MaxEntScan¶

Maximum-entropy model for scoring short sequence motifs at RNA splice sites.

Disclaimer¶

This is an UNOFFICIAL implementation of Maximum entropy modeling of short sequence motifs with applications to RNA splicing signals by Gene Yeo, et al.

The OFFICIAL distribution of MaxEntScan is at the Burge Lab MaxEntScan page.

Tip

The MultiMolecule team has confirmed that the provided model and checkpoints are producing the same intermediate representations as the original implementation.

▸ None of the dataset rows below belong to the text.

-- ==== Sys2Proof/Laws/State.lean ====
section
/-! SUPPORT. For every update of the state, what it leaves and what its own field then reads: true by unfolding,
one lemma for each field, so that no proof unfolds a record update. -/
namespace Sys2Proof.Machine

variable (s : State)

/-! ## setEnt -/

@[simp] theorem setEnt_now (k : Nat) (e : Entry) : (s.setEnt k e).now = s.now := rfl
@[simp] theorem setEnt_tick (k : Nat) (e : Entry) : (s.setEnt k e).tick = s.tick := rfl
@[simp] theorem setEnt_free (k : Nat) (e : Entry) : (s.setEnt k e).free = s.free := rfl
@[simp] theorem setEnt_power (k : Nat) (e : Entry) : (s.setEnt k e).power = s.power := rfl
@[simp] theorem setEnt_cfg (k : Nat) (e : Entry) : (s.setEnt k e).cfg = s.cfg := rfl
@[simp] theorem setEnt_cur (k : Nat) (e : Entry) : (s.setEnt k e).cur = s.cur := rfl
@[simp] theorem setEnt_lane (k : Nat) (e : Entry) : (s.setEnt k e).lane = s.lane := rfl
@[simp] theorem setEnt_core (k : Nat) (e : Entry) : (s.setEnt k e).core = s.core := rfl
@[simp] theorem setEnt_mm (k : Nat) (e : Entry) : (s.setEnt k e).mm = s.mm := rfl
@[simp] theorem setEnt_task (k : Nat) (e : Entry) : (s.setEnt k e).task = s.task := rfl
@[simp] theorem setEnt_eng (k : Nat) (e : Entry) : (s.setEnt k e).eng = s.eng := rfl
@[simp] theorem setEnt_dev (k : Nat) (e : Entry) : (s.setEnt k e).dev = s.dev := rfl
@[simp] theorem setEnt_agenda (k : Nat) (e : Entry) : (s.setEnt k e).agenda = s.agenda := rfl
@[simp] theorem setEnt_uni_sreg (k : Nat) (e : Entry) : (s.setEnt k e).uni.sreg = s.uni.sreg := rfl
@[simp] theorem setEnt_uni_sout (k : Nat) (e : Entry) : (s.setEnt k e).uni.sout = s.uni.sout := rfl
@[simp] theorem setEnt_uni_groups (k : Nat) (e : Entry) : (s.setEnt k e).uni.groups = s.uni.groups := rfl
@[simp] theorem setEnt_uni_slots (k : Nat) (e : Entry) : (s.setEnt k e).uni.slots = s.uni.slots := rfl
theorem setEnt_reads (k : Nat) (e : Entry) (j : Nat) : (s.setEnt k e).ent j = if j = k then e else s.ent j := Sparse.get_put _ _ _ _
@[simp] theorem setEnt_reads_same (k : Nat) (e : Entry) : (s.setEnt k e).ent k = e := Sparse.get_put_same _ _ _

/-! ## setGroup -/

@[simp] theorem setGroup_now (k : Nat) (g : Group) : (s.setGroup k g).now = s.now := rfl
@[simp] theorem setGroup_tick (k : Nat) (g : Group) : (s.setGroup k g).tick = s.tick := rfl
@[simp] theorem setGroup_free (k : Nat) (g : Group) : (s.setGroup k g).free = s.free := rfl
@[simp] theorem setGroup_power (k : Nat) (g : Group) : (s.setGroup k g).power = s.power := rfl
@[simp] theorem setGroup_cfg (k : Nat) (g : Group) : (s.setGroup k g).cfg = s.cfg := rfl
@[simp] theorem setGroup_cur (k : Nat) (g : Group) : (s.setGroup k g).cur = s.cur := rfl
@[simp] theorem setGroup_lane (k : Nat) (g : Group) : (s.setGroup k g).lane = s.lane := rfl
@[simp] theorem setGroup_core (k : Nat) (g : Group) : (s.setGroup k g).core = s.core := rfl
@[simp] theorem setGroup_mm (k : Nat) (g : Group) : (s.setGroup k g).mm = s.mm := rfl
@[simp] theorem setGroup_task (k : Nat) (g : Group) : (s.setGroup k g).task = s.task := rfl
@[simp] theorem setGroup_eng (k : Nat) (g : Group) : (s.setGroup k g).eng = s.eng := rfl
@[simp] theorem setGroup_dev (k : Nat) (g : Group) : (s.setGroup k g).dev = s.dev := rfl
@[simp] theorem setGroup_agenda (k : Nat) (g : Group) : (s.setGroup k g).agenda = s.agenda := rfl
@[simp] theorem setGroup_uni_sreg (k : Nat) (g : Group) : (s.setGroup k g).uni.sreg = s.uni.sreg := rfl
@[simp] theorem setGroup_uni_sout (k : Nat) (g : Group) : (s.setGroup k g).uni.sout = s.uni.sout := rfl
@[simp] theorem setGroup_uni_ents (k : Nat) (g : Group) : (s.setGroup k g).uni.ents = s.uni.ents := rfl
@[simp] theorem setGroup_uni_slots (k : Nat) (g : Group) : (s.setGroup k g).uni.slots = s.uni.slots := rfl
theorem setGroup_reads (k : Nat) (g : Group) (j : Nat) : (s.setGroup k g).group j = if j = k then g else s.group j := Sparse.get_put _ _ _ _
@[simp] theorem setGroup_reads_same (k : Nat) (g : Group) : (s.setGroup k g).group k = g := Sparse.get_put_same _ _ _

/-! ## setSlot -/

@[simp] theorem setSlot_now (k : Nat) (v : Slot) : (s.setSlot k v).now = s.now := rfl
@[simp] theorem setSlot_tick (k : Nat) (v : Slot) : (s.setSlot k v).tick = s.tick := rfl
@[simp] theorem setSlot_free (k : Nat) (v : Slot) : (s.setSlot k v).free = s.free := rfl
@[simp] theorem setSlot_power (k : Nat) (v : Slot) : (s.setSlot k v).power = s.power := rfl
@[simp] theorem setSlot_cfg (k : Nat) (v : Slot) : (s.setSlot k v).cfg = s.cfg := rfl
@[simp] theorem setSlot_cur (k : Nat) (v : Slot) : (s.setSlot k v).cur = s.cur := rfl
@[simp] theorem setSlot_lane (k : Nat) (v : Slot) : (s.setSlot k v).lane = s.lane := rfl
@[simp] theorem setSlot_core (k : Nat) (v : Slot) : (s.setSlot k v).core = s.core := rfl
@[simp] theorem setSlot_mm (k : Nat) (v : Slot) : (s.setSlot k v).mm = s.mm := rfl
@[simp] theorem setSlot_task (k : Nat) (v : Slot) : (s.setSlot k v).task = s.task := rfl
@[simp] theorem setSlot_eng (k : Nat) (v : Slot) : (s.setSlot k v).eng = s.eng := rfl
@[simp] theorem setSlot_dev (k : Nat) (v : Slot) : (s.setSlot k v).dev = s.dev := rfl
@[simp] theorem setSlot_agenda (k : Nat) (v : Slot) : (s.setSlot k v).agenda = s.agenda := rfl
@[simp] theorem setSlot_uni_sreg (k : Nat) (v : Slot) : (s.setSlot k v).uni.sreg = s.uni.sreg := rfl
@[simp] theorem setSlot_uni_sout (k : Nat) (v : Slot) : (s.setSlot k v).uni.sout = s.uni.sout := rfl
@[simp] theorem setSlot_uni_groups (k : Nat) (v : Slot) : (s.setSlot k v).uni.groups = s.uni.groups := rfl
@[simp] theorem setSlot_uni_ents (k : Nat) (v : Slot) : (s.setSlot k v).uni.ents = s.uni.ents := rfl
theorem setSlot_reads (k : Nat) (v : Slot) (j : Nat) : (s.setSlot k v).slotAt j = if j = k then v else s.slotAt j := Sparse.get_put _ _ _ _
@[simp] theorem setSlot_reads_same (k : Nat) (v : Slot) : (s.setSlot k v).slotAt k = v := Sparse.get_put_same _ _ _

/-! ## setTeam -/

@[simp] theorem setTeam_now (k : Nat) (t : Team) : (s.setTeam k t).now = s.now := rfl
@[simp] theorem setTeam_tick (k : Nat) (t : Team) : (s.setTeam k t).tick = s.tick := rfl
@[simp] theorem setTeam_free (k : Nat) (t : Team) : (s.setTeam k t).free = s.free := rfl
@[simp] theorem setTeam_power (k : Nat) (t : Team) : (s.setTeam k t).power = s.power := rfl
@[simp] theorem setTeam_cfg (k : Nat) (t : Team) : (s.setTeam k t).cfg = s.cfg := rfl
@[simp] theorem setTeam_cur (k : Nat) (t : Team) : (s.setTeam k t).cur = s.cur := rfl
@[simp] theorem setTeam_lane (k : Nat) (t : Team) : (s.setTeam k t).lane = s.lane := rfl
@[simp] theorem setTeam_uni (k : Nat) (t : Team) : (s.setTeam k t).uni = s.uni := rfl
@[simp] theorem setTeam_mm (k : Nat) (t : Team) : (s.setTeam k t).mm = s.mm := rfl
@[simp] theorem setTeam_task (k : Nat) (t : Team) : (s.setTeam k t).task = s.task := rfl
@[simp] theorem setTeam_eng (k : Nat) (t : Team) : (s.setTeam k t).eng = s.eng := rfl
@[simp] theorem setTeam_dev (k : Nat) (t : Team) : (s.setTeam k t).dev = s.dev := rfl
@[simp] theorem setTeam_agenda (k : Nat) (t : Team) : (s.setTeam k t).agenda = s.agenda := rfl
@[simp] theorem setTeam_core_banks (k : Nat) (t : Team) : (s.setTeam k t).core.banks = s.core.banks := rfl
@[simp] theorem setTeam_core_regs (k : Nat) (t : Team) : (s.setTeam k t).core.regs = s.core.regs := rfl
@[simp] theorem setTeam_core_scratch (k : Nat) (t : Team) : (s.setTeam k t).core.scratch = s.core.scratch := rfl
@[simp] theorem setTeam_core_scratchBy (k : Nat) (t : Team) : (s.setTeam k t).core.scratchBy = s.core.scratchBy := rfl
@[simp] theorem setTeam_core_scratchGen (k : Nat) (t : Team) : (s.setTeam k t).core.scratchGen = s.core.scratchGen := rfl
@[simp] theorem setTeam_core_tiles (k : Nat) (t : Team) : (s.setTeam k t).core.tiles = s.core.tiles := rfl
theorem setTeam_reads (k : Nat) (t : Team) (j : Nat) : (s.setTeam k t).team j = if j = k then t else s.team j := Sparse.get_put _ _ _ _
@[simp] theorem setTeam_reads_same (k : Nat) (t : Team) : (s.setTeam k t).team k = t := Sparse.get_put_same _ _ _

/-! ## setBank -/

@[simp] theorem setBank_now (k : Nat) (b : Bank) : (s.setBank k b).now = s.now := rfl
@[simp] theorem setBank_tick (k : Nat) (b : Bank) : (s.setBank k b).tick = s.tick := rfl
@[simp] theorem setBank_free (k : Nat) (b : Bank) : (s.setBank k b).free = s.free := rfl
@[simp] theorem setBank_power (k : Nat) (b : Bank) : (s.setBank k b).power = s.power := rfl
@[simp] theorem setBank_cfg (k : Nat) (b : Bank) : (s.setBank k b).cfg = s.cfg := rfl
@[simp] theorem setBank_cur (k : Nat) (b : Bank) : (s.setBank k b).cur = s.cur := rfl
@[simp] theorem setBank_lane (k : Nat) (b : Bank) : (s.setBank k b).lane = s.lane := rfl
@[simp] theorem setBank_uni (k : Nat) (b : Bank) : (s.setBank k b).uni = s.uni := rfl
@[simp] theorem setBank_mm (k : Nat) (b : Bank) : (s.setBank k b).mm = s.mm := rfl
@[simp] theorem setBank_task (k : Nat) (b : Bank) : (s.setBank k b).task = s.task := rfl
@[simp] theorem setBank_eng (k : Nat) (b : Bank) : (s.setBank k b).eng = s.eng := rfl
@[simp] theorem setBank_dev (k : Nat) (b : Bank) : (s.setBank k b).dev = s.dev := rfl
@[simp] theorem setBank_agenda (k : Nat) (b : Bank) : (s.setBank k b).agenda = s.agenda := rfl
@[simp] theorem setBank_core_teams (k : Nat) (b : Bank) : (s.setBank k b).core.teams = s.core.teams := rfl
@[simp] theorem setBank_core_regs (k : Nat) (b : Bank) : (s.setBank k b).core.regs = s.core.regs := rfl
@[simp] theorem setBank_core_scratch (k : Nat) (b : Bank) : (s.setBank k b).core.scratch = s.core.scratch := rfl
@[simp] theorem setBank_core_scratchBy (k : Nat) (b : Bank) : (s.setBank k b).core.scratchBy = s.core.scratchBy := rfl
@[simp] theorem setBank_core_scratchGen (k : Nat) (b : Bank) : (s.setBank k b).core.scratchGen = s.core.scratchGen := rfl
@[simp] theorem setBank_core_tiles (k : Nat) (b : Bank) : (s.setBank k b).core.tiles = s.core.tiles := rfl
theorem setBank_reads (k : Nat) (b : Bank) (j : Nat) : (s.setBank k b).bank j = if j = k then b else s.bank j := Sparse.get_put _ _ _ _
@[simp] theorem setBank_reads_same (k : Nat) (b : Bank) : (s.setBank k b).bank k = b := Sparse.get_put_same _ _ _

/-! ## setCregs -/

@[simp] theorem setCregs_now (k : Nat) (r : CoreRegs) : (s.setCregs k r).now = s.now := rfl
@[simp] theorem setCregs_tick (k : Nat) (r : CoreRegs) : (s.setCregs k r).tick = s.tick := rfl
@[simp] theorem setCregs_free (k : Nat) (r : CoreRegs) : (s.setCregs k r).free = s.free := rfl
@[simp] theorem setCregs_power (k : Nat) (r : CoreRegs) : (s.setCregs k r).power = s.power := rfl
@[simp] theorem setCregs_cfg (k : Nat) (r : CoreRegs) : (s.setCregs k r).cfg = s.cfg := rfl
@[simp] theorem setCregs_cur (k : Nat) (r : CoreRegs) : (s.setCregs k r).cur = s.cur := rfl
@[simp] theorem setCregs_lane (k : Nat) (r : CoreRegs) : (s.setCregs k r).lane = s.lane := rfl
@[simp] theorem setCregs_uni (k : Nat) (r : CoreRegs) : (s.setCregs k r).uni = s.uni := rfl
@[simp] theorem setCregs_mm (k : Nat) (r : CoreRegs) : (s.setCregs k r).mm = s.mm := rfl
@[simp] theorem setCregs_task (k : Nat) (r : CoreRegs) : (s.setCregs k r).task = s.task := rfl
@[simp] theorem setCregs_eng (k : Nat) (r : CoreRegs) : (s.setCregs k r).eng = s.eng := rfl
@[simp] theorem setCregs_dev (k : Nat) (r : CoreRegs) : (s.setCregs k r).dev = s.dev := rfl
@[simp] theorem setCregs_agenda (k : Nat) (r : CoreRegs) : (s.setCregs k r).agenda = s.agenda := rfl
@[simp] theorem setCregs_core_teams (k : Nat) (r : CoreRegs) : (s.setCregs k r).core.teams = s.core.teams := rfl
@[simp] theorem setCregs_core_banks (k : Nat) (r : CoreRegs) : (s.setCregs k r).core.banks = s.core.banks := rfl
@[simp] theorem setCregs_core_scratch (k : Nat) (r : CoreRegs) : (s.setCregs k r).core.scratch = s.core.scratch := rfl
@[simp] theorem setCregs_core_scratchBy (k : Nat) (r : CoreRegs) : (s.setCregs k r).core.scratchBy = s.core.scratchBy := rfl
@[simp] theorem setCregs_core_scratchGen (k : Nat) (r : CoreRegs) : (s.setCregs k r).core.scratchGen = s.core.scratchGen := rfl
@[simp] theorem setCregs_core_tiles (k : Nat) (r : CoreRegs) : (s.setCregs k r).core.tiles = s.core.tiles := rfl
theorem setCregs_reads (k : Nat) (r : CoreRegs) (j : Nat) : (s.setCregs k r).cregs j = if j = k then r else s.cregs j := Sparse.get_put _ _ _ _
@[simp] theorem setCregs_reads_same (k : Nat) (r : CoreRegs) : (s.setCregs k r).cregs k = r := Sparse.get_put_same _ _ _

/-! ## setDie -/

@[simp] theorem setDie_now (k : Nat) (v : DieSt) : (s.setDie k v).now = s.now := rfl
@[simp] theorem setDie_tick (k : Nat) (v : DieSt) : (s.setDie k v).tick = s.tick := rfl
@[simp] theorem setDie_free (k : Nat) (v : DieSt) : (s.setDie k v).free = s.free := rfl
@[simp] theorem setDie_power (k : Nat) (v : DieSt) : (s.setDie k v).power = s.power := rfl
@[simp] theorem setDie_cfg (k : Nat) (v : DieSt) : (s.setDie k v).cfg = s.cfg := rfl
@[simp] theorem setDie_cur (k : Nat) (v : DieSt) : (s.setDie k v).cur = s.cur := rfl
@[simp] theorem setDie_lane (k : Nat) (v : DieSt) : (s.setDie k v).lane = s.lane := rfl
@[simp] theorem setDie_uni (k : Nat) (v : DieSt) : (s.setDie k v).uni = s.uni := rfl
@[simp] theorem setDie_core (k : Nat) (v : DieSt) : (s.setDie k v).core = s.core := rfl
@[simp] theorem setDie_task (k : Nat) (v : DieSt) : (s.setDie k v).task = s.task := rfl
@[simp] theorem setDie_eng (k : Nat) (v : DieSt) : (s.setDie k v).eng = s.eng := rfl
@[simp] theorem setDie_dev (k : Nat) (v : DieSt) : (s.setDie k v).dev = s.dev := rfl
@[simp] theorem setDie_agenda (k : Nat) (v : DieSt) : (s.setDie k v).agenda = s.agenda := rfl
@[simp] theorem setDie_mm_mem (k : Nat) (v : DieSt) : (s.setDie k v).mm.mem = s.mm.mem := rfl
@[simp] theorem setDie_mm_granKey (k : Nat) (v : DieSt) : (s.setDie k v).mm.granKey = s.mm.granKey := rfl
@[simp] theorem setDie_mm_poison (k : Nat) (v : DieSt) : (s.setDie k v).mm.poison = s.mm.poison := rfl
@[simp] theorem setDie_mm_sc (k : Nat) (v : DieSt) : (s.setDie k v).mm.sc = s.mm.sc := rfl
@[simp] theorem setDie_mm_vers (k : Nat) (v : DieSt) : (s.setDie k v).mm.vers = s.mm.vers := rfl
@[simp] theorem setDie_mm_verSeen (k : Nat) (v : DieSt) : (s.setDie k v).mm.verSeen = s.mm.verSeen := rfl
@[simp] theorem setDie_mm_l1 (k : Nat) (v : DieSt) : (s.setDie k v).mm.l1 = s.mm.l1 := rfl
@[simp] theorem setDie_mm_konst (k : Nat) (v : DieSt) : (s.setDie k v).mm.konst = s.mm.konst := rfl
@[simp] theorem setDie_mm_tlb (k : Nat) (v : DieSt) : (s.setDie k v).mm.tlb = s.mm.tlb := rfl
@[simp] theorem setDie_mm_keys (k : Nat) (v : DieSt) : (s.setDie k v).mm.keys = s.mm.keys := rfl
@[simp] theorem setDie_mm_reqs (k : Nat) (v : DieSt) : (s.setDie k v).mm.reqs = s.mm.reqs := rfl
@[simp] theorem setDie_mm_accs (k : Nat) (v : DieSt) : (s.setDie k v).mm.accs = s.mm.accs := rfl
@[simp] theorem setDie_mm_items (k : Nat) (v : DieSt) : (s.setDie k v).mm.items = s.mm.items := rfl
@[simp] theorem setDie_mm_collapses (k : Nat) (v : DieSt) : (s.setDie k v).mm.collapses = s.mm.collapses := rfl
@[simp] theorem setDie_mm_engClkd (k : Nat) (v : DieSt) : (s.setDie k v).mm.engClkd = s.mm.engClkd := rfl
@[simp] theorem setDie_mm_nextId (k : Nat) (v : DieSt) : (s.setDie k v).mm.nextId = s.mm.nextId := rfl
theorem setDie_reads (k : Nat) (v : DieSt) (j : Nat) : (s.setDie k v).die j = if j = k then v else s.die j := Sparse.get_put _ _ _ _
@[simp] theorem setDie_reads_same (k : Nat) (v : DieSt) : (s.setDie k v).die k = v := Sparse.get_put_same _ _ _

The team releasing MaxEntScan did not write this model card for this model so this model card has been written by the MultiMolecule team.

Model Details¶

MaxEntScan is a maximum-entropy model for the splice donor (5’) and splice acceptor (3’) sequence motifs. It is not a neural network and has no trainable weights. The model parameters are fixed maximum-entropy probability tables estimated by Yeo & Burge (2004) from human splice-site sequences.

Model Specification¶

MaxEntScan is a parameter-free maximum-entropy model. It performs fixed table lookups and contains no learnable weights or floating-point arithmetic that the profiler can attribute to a module. The bundled score tables that serve as the model’s fixed parameters are:

score5: a single 16,384-entry me2x5 probability table (4⁷ floats) indexed by the base-4 hash of the 7 non-consensus positions of the 9-mer.
score3: nine overlapping maximum-entropy decomposition tables (me2x3acc1..9) with sizes 4⁷, 4⁷, 4⁷, 4⁷, 4⁷, 4³, 4⁴, 4³, 4⁴ (5 × 16384 + 2 × 64 + 2 × 256 = 82560 floats total).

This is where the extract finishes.